• [Data under study]

-- ==== Sys2Proof/Machine/Context.lean ====
section
/-! DEFINITION. A shared context (R348): the block instances on one physical bus, with their one configuration, their one bus
lock and the bus's history. Which instance moves next, and when one attaches or detaches, is an input: a claim holds for every
order (R76, I41; log 12). The host's machine (Machine/Core.lean) is one instance; here instances stand side by side and move
by the same `step`. -/

namespace Sys2Proof.Machine

/-- A shared context (R348). -/
structure SharedBus where
  /-- the configuration all instances share -/
  cfg : Config
  /-- the instances in the order they attached, each with its own state; none where one has detached -/
  instances : List (Option State)
  /-- the instance that holds the bus lock -/
  owner : Option Nat
  /-- MODEL: how many answers on this bus were free values. All instances draw from this one count, so no two events of the
  bus share a free answer (log 3). -/
  draws : Nat
  /-- the events of the shared bus with the instance each belongs to, the oldest first -/
  busHistory : List (Nat × Event)
deriving DecidableEq, Repr

/-- The attached instance number `k`. -/
def SharedBus.instanceAt (b : SharedBus) (k : Nat) : Option State := (b.instances[k]?).join

/-- The bus lock as instance `k` sees it. -/
def SharedBus.lockSeenBy (b : SharedBus) (k : Nat) : BusLock :=
  match b.owner with
  | none => .free
  | some j => if j = k then .held else .other

/-- The state instance `k` moves from: its own, with the context's configuration, lock and count of free answers. -/
def SharedBus.seenBy (b : SharedBus) (k : Nat) (s : State) : State :=
  { s with cfg := b.cfg, lock := b.lockSeenBy k, draws := b.draws }

/-- The owner of the lock after instance `k` moved and left the lock as `l` (R348). -/
def SharedBus.ownerAfter (b : SharedBus) (k : Nat) (l : BusLock) : Option Nat :=
  match l with
  | .held => some k
  | .free => none
  | .other => b.owner

/-- Instance `k` takes one step on the shared bus. -/
def SharedBus.move (b : SharedBus) (k : Nat) : Host.Outcome SharedBus Fault Refusal :=
  match b.instanceAt k with
  | none => .next b
  | some s =>
    match step (b.seenBy k s) with
    | .next t => .next { b with
        instances := b.instances.set k (some t)
        owner := b.ownerAfter k t.lock
        draws := t.draws
        busHistory := b.busHistory ++ (t.history.drop s.history.length).map fun e => (k, e) }
    | .fault r => .fault r
    | .refused r => .refused r

/-! ### The context's lifetime (R348, R360) -/

/-- A new context: one instance attached with configuration `c`, which R338 may refuse. -/
def SharedBus.create (c : Config) : Host.Outcome SharedBus Fault Refusal :=
  match attach c with
  | .next s => .next { cfg := c, instances := [some s], owner := none, draws := 0, busHistory := [] }
  | .fault r => .fault r
  | .refused r => .refused r

/-- One more instance attaches to the context, with its configuration. Attach issues no event (R361) and does not touch the
lock. -/
def SharedBus.join (b : SharedBus) : SharedBus :=
  { b with instances := b.instances ++ [some (State.attach b.cfg)] }

/-- Instance `k` detaches; none where the context has no instance left, and so ends (R348). A command that runs is not
cancelled (R345): until it ends the instance stays. A faulted instance never releases the lock, by detaching neither
(log 29). -/
def SharedBus.detach (b : SharedBus) (k : Nat) : Option SharedBus :=
  match b.instanceAt k with
  | none => some b
  | some s =>
    if s.run.isSome then some b
    else if (b.instances.set k none).any Option.isSome then some { b with instances := b.instances.set k none }
    else none

/-- What can become of a context while it exists: moves of its instances, attaches and detaches, in any order. -/
inductive SharedBus.Reaches : SharedBus → SharedBus → Prop where
  | refl (b : SharedBus) : SharedBus.Reaches b b
  | move {b c d : SharedBus} (h : SharedBus.Reaches b c) (k : Nat) (hk : c.move k = .next d) : SharedBus.Reaches b d
  | join {b c : SharedBus} (h : SharedBus.Reaches b c) : SharedBus.Reaches b c.join
  | detach {b c d : SharedBus} (h : SharedBus.Reaches b c) (k : Nat) (hk : c.detach k = some d) : SharedBus.Reaches b d

end Sys2Proof.Machine
end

• [Exercise objective] The material above must be written out again in full, exactly.

• [Answer space]
-- ==== Sys2Proof/Machine/Context.lean ====
section
/-! DEFINITION. A shared context (R348): the block instances on one physical bus, with their one configuration, their one bus
lock and the bus's history. Which instance moves next, and when one attaches or detaches, is an input: a claim holds for every
order (R76, I41; log 12). The host's machine (Machine/Core.lean) is one instance; here instances stand side by side and move
by the same `step`. -/

namespace Sys2Proof.Machine

/-- A shared context (R348). -/
structure SharedBus where
  /-- the configuration all instances share -/
  cfg : Config
  /-- the instances in the order they attached, each with its own state; none where one has detached -/
  instances : List (Option State)
  /-- the instance that holds the bus lock -/
  owner : Option Nat
  /-- MODEL: how many answers on this bus were free values. All instances draw from this one count, so no two events of the
  bus share a free answer (log 3). -/
  draws : Nat
  /-- the events of the shared bus with the instance each belongs to, the oldest first -/
  busHistory : List (Nat × Event)
deriving DecidableEq, Repr

/-- The attached instance number `k`. -/
def SharedBus.instanceAt (b : SharedBus) (k : Nat) : Option State := (b.instances[k]?).join

/-- The bus lock as instance `k` sees it. -/
def SharedBus.lockSeenBy (b : SharedBus) (k : Nat) : BusLock :=
  match b.owner with
  | none => .free
  | some j => if j = k then .held else .other

/-- The state instance `k` moves from: its own, with the context's configuration, lock and count of free answers. -/
def SharedBus.seenBy (b : SharedBus) (k : Nat) (s : State) : State :=
  { s with cfg := b.cfg, lock := b.lockSeenBy k, draws := b.draws }

/-- The owner of the lock after instance `k` moved and left the lock as `l` (R348). -/
def SharedBus.ownerAfter (b : SharedBus) (k : Nat) (l : BusLock) : Option Nat :=
  match l with
  | .held => some k
  | .free => none
  | .other => b.owner

/-- Instance `k` takes one step on the shared bus. -/
def SharedBus.move (b : SharedBus) (k : Nat) : Host.Outcome SharedBus Fault Refusal :=
  match b.instanceAt k with
  | none => .next b
  | some s =>
    match step (b.seenBy k s) with
    | .next t => .next { b with
        instances := b.instances.set k (some t)
        owner := b.ownerAfter k t.lock
        draws := t.draws
        busHistory := b.busHistory ++ (t.history.drop s.history.length).map fun e => (k, e) }
    | .fault r => .fault r
    | .refused r => .refused r

/-! ### The context's lifetime (R348, R360) -/

/-- A new context: one instance attached with configuration `c`, which R338 may refuse. -/
def SharedBus.create (c : Config) : Host.Outcome SharedBus Fault Refusal :=
  match attach c with
  | .next s => .next { cfg := c, instances := [some s], owner := none, draws := 0, busHistory := [] }
  | .fault r => .fault r
  | .refused r => .refused r

/-- One more instance attaches to the context, with its configuration. Attach issues no event (R361) and does not touch the
lock. -/
def SharedBus.join (b : SharedBus) : SharedBus :=
  { b with instances := b.instances ++ [some (State.attach b.cfg)] }

/-- Instance `k` detaches; none where the context has no instance left, and so ends (R348). A command that runs is not
cancelled (R345): until it ends the instance stays. A faulted instance never releases the lock, by detaching neither
(log 29). -/
def SharedBus.detach (b : SharedBus) (k : Nat) : Option SharedBus :=
  match b.instanceAt k with
  | none => some b
  | some s =>
    if s.run.isSome then some b
    else if (b.instances.set k none).any Option.isSome then some { b with instances := b.instances.set k none }
    else none

/-- What can become of a context while it exists: moves of its instances, attaches and detaches, in any order. -/
inductive SharedBus.Reaches : SharedBus → SharedBus → Prop where
  | refl (b : SharedBus) : SharedBus.Reaches b b
  | move {b c d : SharedBus} (h : SharedBus.Reaches b c) (k : Nat) (hk : c.move k = .next d) : SharedBus.Reaches b d
  | join {b c : SharedBus} (h : SharedBus.Reaches b c) : SharedBus.Reaches b c.join
  | detach {b c d : SharedBus} (h : SharedBus.Reaches b c) (k : Nat) (hk : c.detach k = some d) : SharedBus.Reaches b d

end Sys2Proof.Machine
end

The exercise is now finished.